++++ GIVEN INFORMATION

/-- The elements of a row written to their destination (R283, R285). -/
def State.writeElems (s : State) (core id : Nat) (c : CopyCmd) (b : Box) (row : Nat) (l : List (Nat × List Byte)) : RowEnd :=
  match b.dk with
  | 0 =>
    let place := fun (e : Nat × List Byte) => if 2 ^ 24 ≤ e.1 then none else
      match s.peerOf c.team (e.1 / 2 ^ 20) with
      | some t => if s.deliverable t (e.1 % 2 ^ 20) e.2.length then some (t, e.1 % 2 ^ 20, e.2) else none
      | none => none
    if l.any fun e => (place e).isNone then .stop s c [] barFault
    else .done ((l.filterMap place).foldl (fun s e => s.deliver core id e.1 e.2.1 e.2.2) s) c [row]
  | 1 =>
    let n := descTarget c.desc
    match s.slotTurn core n c with
    | .gone => .stop s c [] barFault
    | .wait s c => .again s c
    | .now s c =>
      if b.bfp then
        match l with
        | [] => .done s c [row]
        | (d, bs) :: _ =>
          match recordParts (s.slotRecAt core n) b.code d with
          | none => .stop s c [] barFault
          | some (mant, bmp, strip) =>
            let s := s.slotPut core id n bmp (bs.take 8)
            let s := s.slotPut core id n strip ((bs.drop 8).take 16)
            .done (s.slotPut core id n mant (bs.drop 24)) c [row]
      else if l.any fun e => decide (16384 < e.1 + e.2.length) then .stop s c [] barFault
      else .done (l.foldl (fun s e => s.slotPut core id n e.1 e.2) s) c [row]
  | 2 =>
    let (lo, n) := boxRange b.dst b.z (b.dims.map fun x => (x.e, x.dst))
    let ok := fun (t : Nat) =>
      decide (0 ≤ lo) && s.deliverable t lo.toNat n && (descNobar c.desc || s.deliverable t (descBar c.desc) 16)
    let (good, bad) := (c.receivers.filter fun t => !c.failed.contains t).partition ok
    let s := bad.foldl (fun s t => if descNobar c.desc then s else s.credit t (descBar c.desc) 0 barFault) s
    .done (good.foldl (fun s t => l.foldl (fun s e => s.deliver core id t e.1 e.2) s) s) { c with failed := c.failed ++ bad } [row]
  | _ =>
    match s.destPieces core id c b.z 0 l with
    | .error (none, s) => .again s c
    | .error (some (off, f), s) =>
      .fault s c [] { va := 0, write := true, fatal := !f.engineRestart, byte := off }
    | .ok (s, q) => .done (q.foldl (fun s e => s.putLogged core id e.1 e.2) s) c [row]

/-- The virtual address of byte `off` of a row, by its elements' addresses. -/
def rowVa (win z : Nat) (l : List Nat) (off : Nat) : Nat :=
  win * 2 ^ 64 + ((l[off / max 1 z]?).getD 0 + off % max 1 z) % 2 ^ 64

/-- A row of a plain command (R280, R286 to R288). -/
def State.plainRow (s : State) (core id : Nat) (c : CopyCmd) (b : Box) : RowEnd :=
  let c := s.readIdx c b c.row
  let l := b.elems c.kind c.row (c.rowIdx b c.row)
  match s.readElems core id c b 0 l with
  | .error (none, s) => .again s c
  | .error (some (off, f), s) =>
    .fault s c [] { va := rowVa c.srcWin b.z (l.map Prod.fst) off, write := false, fatal := !f.engineRestart, byte := off }
  | .ok (s, q) =>
    match s.writeElems core id c b c.row q with
    | .fault s c credits f => .fault s c credits { f with va := rowVa c.dstWin b.z (l.map Prod.snd) f.byte }
    | x => x

/-! ## Compressed streams (R289 to R292) -/

/-- The bits of a chunk's bitstream (R289). -/
def chunkBits : Nat := 32640

/-- An entry of the decode table of a command, as it stands (R290): the code length and the symbol; none where it is corrupt. -/
def State.decodeEntry (s : State) (c : CopyCmd) (peek : Nat) : Option (Nat × Nat) :=
  let base := descAux c.desc 0
  let e := (s.teamWord c.team (base + 4 * (peek % 4096))).toNat
  let (e, lo, hi) :=
    if e.testBit 31 then
      if nfield e 30 6 = 0 then ((s.teamWord c.team (base + 16384 + 64 * (e % 64) + 4 * (peek / 4096))).toNat, 13, 16) else (2 ^ 32 - 1, 1, 0)
    else (e, 1, 12)
  let len := nfield e 12 8
  if nfield e 31 13 = 0 ∧ lo ≤ len ∧ len ≤ hi then some (len, e % 256) else none

/-- The next element of a chunk (R291): the progress and the element; none where the input is corrupt; `bits` the bitstream. -/
def State.unpackOne (s : State) (c : CopyCmd) (w bits : Nat) (v : Conv) : Option (Conv × Nat) :=
  if 0 < v.zeros then some ({ v with zeros := v.zeros - 1 }, 0)
  else if v.corrupt then none
  else
    match v.elem with
    | some x => some ({ v with elem := none }, x)
    | none =>
      match s.decodeEntry c (bits / 2 ^ v.pos % 65536) with
      | none => none
      | some (len, sym) =>
        if v.bitlen < v.pos + len ∨ 0xF0 < sym then none
        else
          let pos := v.pos + len
          let run := sym / 16
          let zs := min run (v.count - v.made)
          let made := v.made + zs
          if sym = 0xF0 ∨ v.count ≤ made then
            (if zs = 0 then none else some ({ v with pos := pos, made := made, zeros := zs - 1 }, 0))
          else
            let low := 8 * w - 4
            if v.bitlen < pos + low then
              (if zs = 0 then none else some ({ v with pos := pos, made := made, zeros := zs - 1, corrupt := true }, 0))
            else
              let x := sym % 16 * 2 ^ low + bits / 2 ^ pos % 2 ^ low
              let v := { v with pos := pos + low, made := made + 1 }
              if zs = 0 then some (v, x) else some ({ v with zeros := zs - 1, elem := some x }, 0)

/-- The range of a chunk on the compressed side, as bytes: of global memory, or of a scratchpad. -/
def State.chunkAt (s : State) (core id : Nat) (c : CopyCmd) (b : Box) (n : Nat) : Except (Option (Nat × XFault) × State) (State × Option Nat) :=
  let src := addr64 b.src (chunkBytes * n)
  match b.sk with
  | 0 =>
    match s.pieces core c.ctx accR (s.mayTouch core id) (linesOf chunkBytes) (c.srcWin * 2 ^ 64 + src) 0 chunkBytes with
    | .ok s l => .ok (s, some (leNat (s.pieceBytes l)))
    | .again s => .error (none, s)
    | .fault s off f => .error (some (off, f), s)
  | _ =>
    match (if src < 2 ^ 24 then s.peerOf c.team (src / 2 ^ 20) else none) with
    | some t => .ok (s, if src % 2 ^ 20 + chunkBytes ≤ (s.team t).spsize then some (leNat (s.teamBytes t (src % 2 ^ 20) chunkBytes)) else none)
    | none => .ok (s, none)

/-- A chunk's header read (R289): the progress at its start; none where it is corrupt. -/
def openChunk (code x : Nat) (v : Conv) : Option Conv :=
  let count := nfield x 31 0
  let bitlen := nfield x 47 32
  if count = 0 ∨ chunkBits < bitlen ∨ nfield x 55 48 ≠ code ∨ nfield x 127 56 ≠ 0 then none
  else some { v with count := count, bitlen := bitlen, made := 0, pos := 0, zeros := 0, elem := none }

/-- What the decoding of a row's elements comes to. -/
inductive Unpacked where
  | ok (s : State) (v : Conv) (l : List Nat)
  | corrupt (s : State)
  | again (s : State)
  | fault (s : State) (va : Nat) (f : XFault)

/-- The next `n` elements of the stream (R291). `v.count = 0` before the first chunk; `x` the chunk that is open, if it is at hand. -/
def State.unpackRow (s : State) (core id : Nat) (c : CopyCmd) (b : Box) : Nat → Nat → Conv → Option Nat → List Nat → Unpacked
  | 0, _, v, _, acc => .ok s v acc
  | _, 0, v, _, acc => .ok s v acc
  | fuel + 1, n + 1, v, x, acc =>
    let ended := v.count != 0 && v.made == v.count && v.zeros == 0 && v.elem.isNone
    let v := if ended then { v with chunk := v.chunk + 1, count := 0 } else v
    match (if ended then none else x) with
    | some x =>
      let bits := x / 2 ^ 128 % 2 ^ v.bitlen
      match s.unpackOne c b.z bits v with
      | none => .corrupt s
      | some (v, e) => s.unpackRow core id c b fuel n v (some x) (acc ++ [e])
    | none =>
      match s.chunkAt core id c b v.chunk with
      | .error (none, s) => .again s
      | .error (some (off, f), s) => .fault s (c.srcWin * 2 ^ 64 + (addr64 b.src (chunkBytes * v.chunk) + off) % 2 ^ 64) f
      | .ok (s, none) => .corrupt s
      | .ok (s, some x) =>
        if v.count = 0 then
          match openChunk b.code x v with
          | none => .corrupt s
          | some v => s.unpackRow core id c b fuel (n + 1) v (some x) acc
        else s.unpackRow core id c b fuel (n + 1) v (some x) acc

/-- A row of CP.UNPACK (R291). -/
def State.unpackStep (s : State) (core id : Nat) (c : CopyCmd) (b : Box) : RowEnd :=
  match s.unpackRow core id c b (2 * b.rowElems + 1) b.rowElems c.conv none [] with
  | .corrupt s => .stop s c [] barFault
  | .again s => .again s c
  | .fault s va f => .fault s c [] { va := va, write := false, fatal := !f.engineRestart, byte := 0 }
  | .ok s v l =>
    let dsts := (b.elems 5 c.row 0).map Prod.snd
    match s.writeElems core id c b c.row (dsts.zip (l.map (leBytes b.z))) with
    | .done s c credits => .done s { c with conv := v } credits
    | x => x

/-- The encoder: the state, its progress, the rows not yet credited, the rows credited (R292). -/
structure Packing where
  s : State
  v : Conv
  rows : List PackRow
  credits : List Nat := []

/-- What the encoder comes to. -/
inductive Packed where
  | ok (p : Packing)
  | again (s : State)
  | fault (p : Packing) (va : Nat) (f : XFault)
  | stop (p : Packing) (status : Nat)

/-- The rows whose last symbol lies in chunks below `n` are credited (R292). -/
def Packing.creditBelow (p : Packing) (n : Nat) : Packing :=
  let ok := fun (r : PackRow) => match r.fin with | some c => decide (c < n) | none => false
  { p with rows := p.rows.dropWhile ok, credits := p.credits ++ (p.rows.takeWhile ok).map PackRow.row }

/-- The chunk being made is written whole (R292). -/
def Packing.putChunk (p : Packing) (core id : Nat) (c : CopyCmd) (b : Box) : Packed :=
  let v := p.v
  let dst := addr64 b.dst (chunkBytes * v.chunk)
  let bs := leBytes chunkBytes (v.elems + v.nbits * 2 ^ 32 + b.code * 2 ^ 48 + v.bits * 2 ^ 128)
  let fin := fun (s : State) =>
    Packed.ok ({ p with s := s, v := { v with chunk := v.chunk + 1, bits := 0, nbits := 0, elems := 0 } }.creditBelow (v.chunk + 1))
  match b.dk with
  | 0 =>
    match (if dst < 2 ^ 24 then p.s.peerOf c.team (dst / 2 ^ 20) else none) with
    | some t =>
      if p.s.deliverable t (dst % 2 ^ 20) chunkBytes then fin (p.s.deliver core id t (dst % 2 ^ 20) bs) else .stop p barFault
    | none => .stop p barFault
  | _ =>
    match p.s.pieces core c.ctx accW (p.s.mayTouch core id) (linesOf chunkBytes) (c.dstWin * 2 ^ 64 + dst) 0 chunkBytes with
    | .ok s l => fin (s.putLogged core id l bs)
    | .again s => .again s
    | .fault s off f => .fault { p with s := s } (c.dstWin * 2 ^ 64 + (dst + off) % 2 ^ 64) f

/-- One symbol with its LOW put into the stream, which stands for `n` elements (R292). -/
def Packing.sym (p : Packing) (core id : Nat) (c : CopyCmd) (b : Box) (sym low lowBits n : Nat) : Packed :=
  let e := (p.s.teamWord c.team (descAux c.desc 0 + 4 * sym)).toNat
  let len := nfield e 20 16
  if len = 0 ∨ 16 < len then .stop p barFault
  else
    let put := fun (p : Packing) =>
      if descAux c.desc 4 ≤ p.v.chunk then Packed.stop p barOverflow
      else
        let v := p.v
        let x := e % 2 ^ len + low * 2 ^ len
        .ok { p with
          v := { v with bits := v.bits + x * 2 ^ v.nbits, nbits := v.nbits + len + lowBits, elems := v.elems + n }
          rows := p.rows.map fun r => { r with fin := some (r.fin.getD v.chunk) } }
    if p.v.nbits + len + lowBits ≤ chunkBits then put p
    else
      match p.putChunk core id c b with
      | .ok p => put p
      | x => x
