/-- A reservoir line brought into its home slice, as the most recently used (R364): none for a bypass, which is counted. -/
def State.rsvTake (s : State) (pa slice set : Nat) : State × Option RsvLine :=
  let room := s.rsvRoom slice set
  if room = 0 then
    let mine := s.dev.rsv.filter fun r => r.slice == slice && r.set == set
    let s := (mine.foldl State.writeBackRsv s).modDev fun d => { d with rsv := d.rsv.filter fun r => !(r.slice == slice && r.set == set) }
    let n := storeRead s.dev.bypass slice
    (s.modDev fun d => { d with bypass := storeWrite d.bypass slice (if n = 0xFFFFFFFF#32 then n else n + 1#32) }, none)
  else
    match s.dev.rsv.find? fun r => r.pa == pa with
    | some r => (s.modDev fun d => { d with rsv := (d.rsv.filter fun r => r.pa != pa) ++ [r] }, some r)
    | none =>
      let mine := s.dev.rsv.filter fun r => r.slice == slice && r.set == set
      let out := mine.take (mine.length + 1 - room)
      let s := out.foldl State.writeBackRsv s
      let r : RsvLine := { pa := pa, slice := slice, set := set, bytes := storeCut s.mem pa 128, dirty := false }
      (s.modDev fun d => { d with rsv := (d.rsv.filter fun r => !(out.map RsvLine.pa).contains r.pa) ++ [r] }, some r)

/-- The eight words that bytes make. -/
def recordOf (m : Memory) (a : Nat) : List Word := (List.range 8).map fun i => BitVec.ofNat 32 (readBytes m (a + 4 * i) 4)

/-- A record read from the store of die `d` (R366). -/
def State.readRecord (s : State) (l : Launch) (d plane x y : Nat) : State × List Word :=
  let pa := l.recordPa d plane x y
  match s.rsvTake (pa / 128 * 128) (l.homeSlice d plane x y) (l.homeSet d plane x y) with
  | (s, some r) => (s, recordOf r.bytes (pa % 128))
  | (s, none) => (s, recordOf s.mem pa)

/-- The 32 bytes of a record. -/
def recordBytes (w : List Word) : List Byte := w.flatMap fun x => leBytes 4 x.toNat

/-- A record written in the store of die `d` (R366). -/
def State.writeRecord (s : State) (l : Launch) (d plane x y : Nat) (w : List Word) : State :=
  let pa := l.recordPa d plane x y
  match s.rsvTake (pa / 128 * 128) (l.homeSlice d plane x y) (l.homeSet d plane x y) with
  | (s, some _) =>
    s.modDev fun dv => { dv with rsv := dv.rsv.map fun r =>
      if r.pa = pa / 128 * 128 then { r with bytes := putBytes r.bytes (pa % 128) (recordBytes w), dirty := true } else r }
  | (s, none) => { s with mem := putBytes s.mem pa (recordBytes w) }.markWritten pa

/-- The reservoir ways changed to `n` (R364): ordinary lines in ways that are added, and reservoir lines that no longer have a way, are written
back and go. -/
def State.setRsvWays (s : State) (n : Nat) : State :=
  let s := s.takeWays n
  let sets := (s.dev.rsv.map fun r => (r.slice, r.set)).eraseDups
  sets.foldl (fun s e =>
    let mine := s.dev.rsv.filter fun r => r.slice == e.1 && r.set == e.2
    let out := mine.take (mine.length - n)
    (out.foldl State.writeBackRsv s).modDev fun d => { d with rsv := d.rsv.filter fun r => !(out.map RsvLine.pa).contains r.pa }) s

/-- The active lanes of a record access with their pixels, those in the image (R366, R367). -/
def State.pixels (s : State) (l : Launch) (plane : Nat) (a : BitVec 8) : List (Nat × Nat × Nat) :=
  (s.active.map fun i => (i, (s.g.vreg a.toNat i).toNat, (s.g.vreg (a.toNat + 1) i).toNat)).filter fun e => l.inImage plane e.2.1 e.2.2

/-- A record access begins (R368): it waits for a line that an engine owns, and a line that holds an uncorrectable error is MEMERR
(R428). -/
def withRecords (write : Bool) (pas : List (Nat × Nat)) (s : State) (k : State → Out) : Out :=
  if s.g.atomicsInFlight then .next (s.stall .atomics)
  else
  match pas.find? fun e => s.ownedLine (rsvLine e.2) with
  | some e => .next (s.stall (.owned (rsvLine e.2)))
  | none =>
    let bad := pas.filter fun e => s.dev.poisoned.contains (lineOf e.2)
    if bad.isEmpty then k s
    else .next (s.trap { cause := cMEMERR, sub := if write then 4 else 0, lanes := some (laneMask (bad.map Prod.fst)) })

/-- RSVLD (R366 to R368). -/
def execRsvld (c : BitVec 4) (a d : BitVec 8) (s : State) : Out :=
  issue { rd := [.s (c.setWidth 7) 1, .v a 2], wr := [.v d 8] } s fun s =>
    let ctl := s.readS (c.setWidth 7)
    let plane := field ctl 1 0
    let l := s.launchOf s.g.team
    let px := s.pixels l plane a
    let die := fun (x y : Nat) => if ctl.getLsbD 2 then dieOf s.g.core else l.ownerDie x y
    withRecords false (px.map fun e => (e.1, l.recordPa (die e.2.1 e.2.2) plane e.2.1 e.2.2)) s fun s =>
      let (s, got) := px.foldl (fun (st : State × Keyed (List Word)) e =>
        let (s, w) := st.1.readRecord l (die e.2.1 e.2.2) plane e.2.1 e.2.2
        (s, keyPut st.2 e.1 w)) (s, [])
      runResult d 8 (fun i => (keyFind got i).getD []) s

/-- RSVST (R366 to R368). -/
def execRsvst (c : BitVec 4) (a d : BitVec 8) (s : State) : Out :=
  issue { rd := [.s (c.setWidth 7) 1, .v a 2, .v d 8] } s fun s =>
    let plane := field (s.readS (c.setWidth 7)) 1 0
    let l := s.launchOf s.g.team
    let px := s.pixels l plane a
    withRecords true (px.map fun e => (e.1, l.recordPa (l.ownerDie e.2.1 e.2.2) plane e.2.1 e.2.2)) s fun s =>
      .next (px.foldl (fun s e => s.writeRecord l (l.ownerDie e.2.1 e.2.2) plane e.2.1 e.2.2 (s.runOf d 8 e.1)) s).retire

/-! ## The brim (R369, R370) -/

/-- Whether a pixel lies in the brim of die `d` (R362). -/
def Launch.inBrim (l : Launch) (d x y : Nat) : Bool :=
  l.ownerDie x y == d &&
    (let b := l.brim
     let x0 := (x - b) / 64
     let y0 := (y - b) / 64
     let x1 := min (x + b) (l.w - 1) / 64
     let y1 := min (y + b) (l.h - 1) / 64
     (List.range (y1 + 1 - y0)).any fun j => (List.range (x1 + 1 - x0)).any fun i => l.ownerDie (64 * (x0 + i)) (64 * (y0 + j)) != d)

/-- The fields of a brim descriptor (Table 14.4), held as a little-endian number. -/
structure BrimDesc where
  left : Nat
  top : Nat
  w : Nat
  h : Nat
  plane : Nat
  box : Bool
  target : Nat
  where_ : Nat
deriving DecidableEq, Repr

def brimDesc (d : Nat) : BrimDesc :=
  { left := nfield d 15 0, top := nfield d 31 16, w := nfield d 47 32, h := nfield d 63 48, plane := nfield d 65 64, box := d.testBit 66
    target := nfield d 127 96, where_ := nfield d 159 128 }

/-- The checks of BRIMX (R369). -/
def State.brimChecks (s : State) (off d : Nat) : Bool :=
  let l := s.launchOf s.g.team
  let b := brimDesc d
  let teams := ((keyFind s.dev.grids s.myTeam.grid).map fun g => g.task.card.teams).getD 0
  decide (0 < l.planes) && s.ownBounds off 32 && nfield d 95 67 == 0 && nfield d 255 160 == 0 && decide (1 ≤ b.w) && decide (b.w ≤ 256) &&
    decide (1 ≤ b.h) && decide (b.h ≤ 256) && decide (b.left + b.w ≤ l.w) && decide (b.top + b.h ≤ l.h) && decide (b.plane < l.planes) &&
    (if b.box then decide (b.target ≤ 15) else b.where_ % 16 == 0 && decide (b.target < teams))

/-- BRIMX (R369): held until its region commits. -/
def execBrimx (c : BitVec 4) (s : State) : Out :=
  issue { rd := [.s (c.setWidth 7) 1], roles := 8#4, path := some 7 } s fun s =>
    let off := (s.readS (c.setWidth 7)).toNat
    let d := leNat (s.teamBytes s.g.team off 32)
    if off % 32 ≠ 0 then .next (s.trap { cause := cMISALIGN, lanes := some 0#32 })
    else if !s.brimChecks off d then .next (s.trap { cause := cSPBOUND, lanes := some 0#32 })
    else
      let id := s.nextId
      let core := s.g.core
      let b : BrimOp := { team := s.g.team, slot := s.g.slot, op := id, ctx := s.g.ctx, launch := s.myTeam.launch, desc := d, held := true }
      let s := s.addOp { id := 0, flag := none, path := some 7, inRegion := true, command := some core }
      let s := s.modCore core fun k => { k with brims := keyPut k.brims id b }
      .next (s.hold 3 id 7).retire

++++++++

■ PROBLEM DETAILS
For this exercise, please output exactly the lines above starting at the line with "c credits f" and ending at the line with "if nfield e 30", ends included.

■ TASK OUTPUT
    | .fault s c credits f => .fault s c credits { f with va := rowVa c.dstWin b.z (l.map Prod.snd) f.byte }
    | x => x

/-! ## Compressed streams (R289 to R292) -/

/-- The bits of a chunk's bitstream (R289). -/
def chunkBits : Nat := 32640

/-- An entry of the decode table of a command, as it stands (R290): the code length and the symbol; none where it is corrupt. -/
def State.decodeEntry (s : State) (c : CopyCmd) (peek : Nat) : Option (Nat × Nat) :=
  let base := descAux c.desc 0
  let e := (s.teamWord c.team (base + 4 * (peek % 4096))).toNat
  let (e, lo, hi) :=
    if e.testBit 31 then
      if nfield e 30 6 = 0 then ((s.teamWord c.team (base + 16384 + 64 * (e % 64) + 4 * (peek / 4096))).toNat, 13, 16) else (2 ^ 32 - 1, 1, 0)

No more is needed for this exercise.